WHAT IS BEING ASKED:
The lines below starting at the line containing "theorem setCore_voltageSince (s" and ending at the line containing "(s.setCore c k).powerReadings" are to be repeated exactly, with both ends kept and nothing else added.

═══ AVAILABLE DATA

-- ==== Sys2Proof/Laws/State.lean ====
section
/-! SUPPORT. Each named update of the state and of a weave, field by field: what it leaves as it was. -/

namespace Sys2Proof.Laws

open Machine

@[simp] theorem setCore_tick (s : State) (c : Nat) (k : Core) : (s.setCore c k).tick = s.tick := rfl
@[simp] theorem setCore_agenda (s : State) (c : Nat) (k : Core) : (s.setCore c k).agenda = s.agenda := rfl
@[simp] theorem setCore_cur (s : State) (c : Nat) (k : Core) : (s.setCore c k).cur = s.cur := rfl
@[simp] theorem setCore_turn (s : State) (c : Nat) (k : Core) : (s.setCore c k).turn = s.turn := rfl
@[simp] theorem setCore_serial (s : State) (c : Nat) (k : Core) : (s.setCore c k).serial = s.serial := rfl
@[simp] theorem setCore_mem (s : State) (c : Nat) (k : Core) : (s.setCore c k).mem = s.mem := rfl
@[simp] theorem setCore_touched (s : State) (c : Nat) (k : Core) : (s.setCore c k).touched = s.touched := rfl
@[simp] theorem setCore_spoiled (s : State) (c : Nat) (k : Core) : (s.setCore c k).spoiled = s.spoiled := rfl
@[simp] theorem setCore_flash (s : State) (c : Nat) (k : Core) : (s.setCore c k).flash = s.flash := rfl
@[simp] theorem setCore_integrity (s : State) (c : Nat) (k : Core) : (s.setCore c k).integrity = s.integrity := rfl
@[simp] theorem setCore_frames (s : State) (c : Nat) (k : Core) : (s.setCore c k).frames = s.frames := rfl
@[simp] theorem setCore_blocks (s : State) (c : Nat) (k : Core) : (s.setCore c k).blocks = s.blocks := rfl
@[simp] theorem setCore_routes (s : State) (c : Nat) (k : Core) : (s.setCore c k).routes = s.routes := rfl
@[simp] theorem setCore_msix (s : State) (c : Nat) (k : Core) : (s.setCore c k).msix = s.msix := rfl
@[simp] theorem setCore_aperture (s : State) (c : Nat) (k : Core) : (s.setCore c k).aperture = s.aperture := rfl
@[simp] theorem setCore_hostData (s : State) (c : Nat) (k : Core) : (s.setCore c k).hostData = s.hostData := rfl
@[simp] theorem setCore_vectors (s : State) (c : Nat) (k : Core) : (s.setCore c k).vectors = s.vectors := rfl
@[simp] theorem setCore_present (s : State) (c : Nat) (k : Core) : (s.setCore c k).present = s.present := rfl
@[simp] theorem setCore_errata (s : State) (c : Nat) (k : Core) : (s.setCore c k).errata = s.errata := rfl
@[simp] theorem setCore_binding (s : State) (c : Nat) (k : Core) : (s.setCore c k).binding = s.binding := rfl
@[simp] theorem setCore_svn (s : State) (c : Nat) (k : Core) : (s.setCore c k).svn = s.svn := rfl
@[simp] theorem setCore_svnFloor (s : State) (c : Nat) (k : Core) : (s.setCore c k).svnFloor = s.svnFloor := rfl
@[simp] theorem setCore_hashes (s : State) (c : Nat) (k : Core) : (s.setCore c k).hashes = s.hashes := rfl
@[simp] theorem setCore_staged (s : State) (c : Nat) (k : Core) : (s.setCore c k).staged = s.staged := rfl
@[simp] theorem setCore_bootEpoch (s : State) (c : Nat) (k : Core) : (s.setCore c k).bootEpoch = s.bootEpoch := rfl
@[simp] theorem setCore_imageSerial (s : State) (c : Nat) (k : Core) :
    (s.setCore c k).imageSerial = s.imageSerial := rfl
@[simp] theorem setCore_restored (s : State) (c : Nat) (k : Core) : (s.setCore c k).restored = s.restored := rfl
@[simp] theorem setCore_quadTlbs (s : State) (c : Nat) (k : Core) : (s.setCore c k).quadTlbs = s.quadTlbs := rfl
@[simp] theorem setCore_walks (s : State) (c : Nat) (k : Core) : (s.setCore c k).walks = s.walks := rfl
@[simp] theorem setCore_dies (s : State) (c : Nat) (k : Core) : (s.setCore c k).dies = s.dies := rfl
@[simp] theorem setCore_queues (s : State) (c : Nat) (k : Core) : (s.setCore c k).queues = s.queues := rfl
@[simp] theorem setCore_unwritten (s : State) (c : Nat) (k : Core) : (s.setCore c k).unwritten = s.unwritten := rfl
@[simp] theorem setCore_moves (s : State) (c : Nat) (k : Core) : (s.setCore c k).moves = s.moves := rfl
@[simp] theorem setCore_planned (s : State) (c : Nat) (k : Core) : (s.setCore c k).planned = s.planned := rfl
@[simp] theorem setCore_parks (s : State) (c : Nat) (k : Core) : (s.setCore c k).parks = s.parks := rfl
@[simp] theorem setCore_watches (s : State) (c : Nat) (k : Core) : (s.setCore c k).watches = s.watches := rfl
@[simp] theorem setCore_notices (s : State) (c : Nat) (k : Core) : (s.setCore c k).notices = s.notices := rfl
@[simp] theorem setCore_maps (s : State) (c : Nat) (k : Core) : (s.setCore c k).maps = s.maps := rfl
@[simp] theorem setCore_pageStates (s : State) (c : Nat) (k : Core) : (s.setCore c k).pageStates = s.pageStates := rfl
@[simp] theorem setCore_saved (s : State) (c : Nat) (k : Core) : (s.setCore c k).saved = s.saved := rfl
@[simp] theorem setCore_images (s : State) (c : Nat) (k : Core) : (s.setCore c k).images = s.images := rfl
@[simp] theorem setCore_live (s : State) (c : Nat) (k : Core) : (s.setCore c k).live = s.live := rfl
@[simp] theorem setCore_waiting (s : State) (c : Nat) (k : Core) : (s.setCore c k).waiting = s.waiting := rfl
@[simp] theorem setCore_returned (s : State) (c : Nat) (k : Core) : (s.setCore c k).returned = s.returned := rfl
@[simp] theorem setCore_spills (s : State) (c : Nat) (k : Core) : (s.setCore c k).spills = s.spills := rfl
@[simp] theorem setCore_levelSince (s : State) (c : Nat) (k : Core) : (s.setCore c k).levelSince = s.levelSince := rfl
@[simp] theorem setCore_rotation (s : State) (c : Nat) (k : Core) : (s.setCore c k).rotation = s.rotation := rfl
@[simp] theorem setCore_starving (s : State) (c : Nat) (k : Core) : (s.setCore c k).starving = s.starving := rfl
@[simp] theorem setCore_dispatchStopped (s : State) (c : Nat) (k : Core) :
    (s.setCore c k).dispatchStopped = s.dispatchStopped := rfl
@[simp] theorem setCore_lateFaults (s : State) (c : Nat) (k : Core) : (s.setCore c k).lateFaults = s.lateFaults := rfl
@[simp] theorem setCore_tokens (s : State) (c : Nat) (k : Core) : (s.setCore c k).tokens = s.tokens := rfl
@[simp] theorem setCore_requests (s : State) (c : Nat) (k : Core) : (s.setCore c k).requests = s.requests := rfl
@[simp] theorem setCore_incoming (s : State) (c : Nat) (k : Core) : (s.setCore c k).incoming = s.incoming := rfl
@[simp] theorem setCore_glances (s : State) (c : Nat) (k : Core) : (s.setCore c k).glances = s.glances := rfl
@[simp] theorem setCore_ports (s : State) (c : Nat) (k : Core) : (s.setCore c k).ports = s.ports := rfl
@[simp] theorem setCore_sentMessages (s : State) (c : Nat) (k : Core) :
    (s.setCore c k).sentMessages = s.sentMessages := rfl
@[simp] theorem setCore_replayedFlits (s : State) (c : Nat) (k : Core) :
    (s.setCore c k).replayedFlits = s.replayedFlits := rfl
@[simp] theorem setCore_ftimeBase (s : State) (c : Nat) (k : Core) : (s.setCore c k).ftimeBase = s.ftimeBase := rfl
@[simp] theorem setCore_modidLocked (s : State) (c : Nat) (k : Core) :
    (s.setCore c k).modidLocked = s.modidLocked := rfl
@[simp] theorem setCore_gangStarted (s : State) (c : Nat) (k : Core) :
    (s.setCore c k).gangStarted = s.gangStarted := rfl
@[simp] theorem setCore_gangReady (s : State) (c : Nat) (k : Core) : (s.setCore c k).gangReady = s.gangReady := rfl
@[simp] theorem setCore_hostRate (s : State) (c : Nat) (k : Core) : (s.setCore c k).hostRate = s.hostRate := rfl
@[simp] theorem setCore_hostWidth (s : State) (c : Nat) (k : Core) : (s.setCore c k).hostWidth = s.hostWidth := rfl
@[simp] theorem setCore_hostCxl (s : State) (c : Nat) (k : Core) : (s.setCore c k).hostCxl = s.hostCxl := rfl
@[simp] theorem setCore_msixOn (s : State) (c : Nat) (k : Core) : (s.setCore c k).msixOn = s.msixOn := rfl
@[simp] theorem setCore_translations (s : State) (c : Nat) (k : Core) :
    (s.setCore c k).translations = s.translations := rfl
@[simp] theorem setCore_purges (s : State) (c : Nat) (k : Core) : (s.setCore c k).purges = s.purges := rfl
@[simp] theorem setCore_latchMap (s : State) (c : Nat) (k : Core) : (s.setCore c k).latchMap = s.latchMap := rfl
@[simp] theorem setCore_securityMap (s : State) (c : Nat) (k : Core) :
    (s.setCore c k).securityMap = s.securityMap := rfl
@[simp] theorem setCore_retired (s : State) (c : Nat) (k : Core) : (s.setCore c k).retired = s.retired := rfl
@[simp] theorem setCore_parity (s : State) (c : Nat) (k : Core) : (s.setCore c k).parity = s.parity := rfl
@[simp] theorem setCore_drains (s : State) (c : Nat) (k : Core) : (s.setCore c k).drains = s.drains := rfl
@[simp] theorem setCore_drainImages (s : State) (c : Nat) (k : Core) :
    (s.setCore c k).drainImages = s.drainImages := rfl
@[simp] theorem setCore_applying (s : State) (c : Nat) (k : Core) : (s.setCore c k).applying = s.applying := rfl
@[simp] theorem setCore_fatal (s : State) (c : Nat) (k : Core) : (s.setCore c k).fatal = s.fatal := rfl
@[simp] theorem setCore_rehashAt (s : State) (c : Nat) (k : Core) : (s.setCore c k).rehashAt = s.rehashAt := rfl
@[simp] theorem setCore_cxlUncorrected (s : State) (c : Nat) (k : Core) :
    (s.setCore c k).cxlUncorrected = s.cxlUncorrected := rfl
@[simp] theorem setCore_voltageSince (s : State) (c : Nat) (k : Core) :
    (s.setCore c k).voltageSince = s.voltageSince := rfl
@[simp] theorem setCore_powerSince (s : State) (c : Nat) (k : Core) : (s.setCore c k).powerSince = s.powerSince := rfl
@[simp] theorem setCore_powerReadings (s : State) (c : Nat) (k : Core) :
    (s.setCore c k).powerReadings = s.powerReadings := rfl
@[simp] theorem setCore_lateTraces (s : State) (c : Nat) (k : Core) : (s.setCore c k).lateTraces = s.lateTraces := rfl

══════

EXERCISE SOLUTION:
@[simp] theorem setCore_voltageSince (s : State) (c : Nat) (k : Core) :
    (s.setCore c k).voltageSince = s.voltageSince := rfl
@[simp] theorem setCore_powerSince (s : State) (c : Nat) (k : Core) : (s.setCore c k).powerSince = s.powerSince := rfl
@[simp] theorem setCore_powerReadings (s : State) (c : Nat) (k : Core) :
    (s.setCore c k).powerReadings = s.powerReadings := rfl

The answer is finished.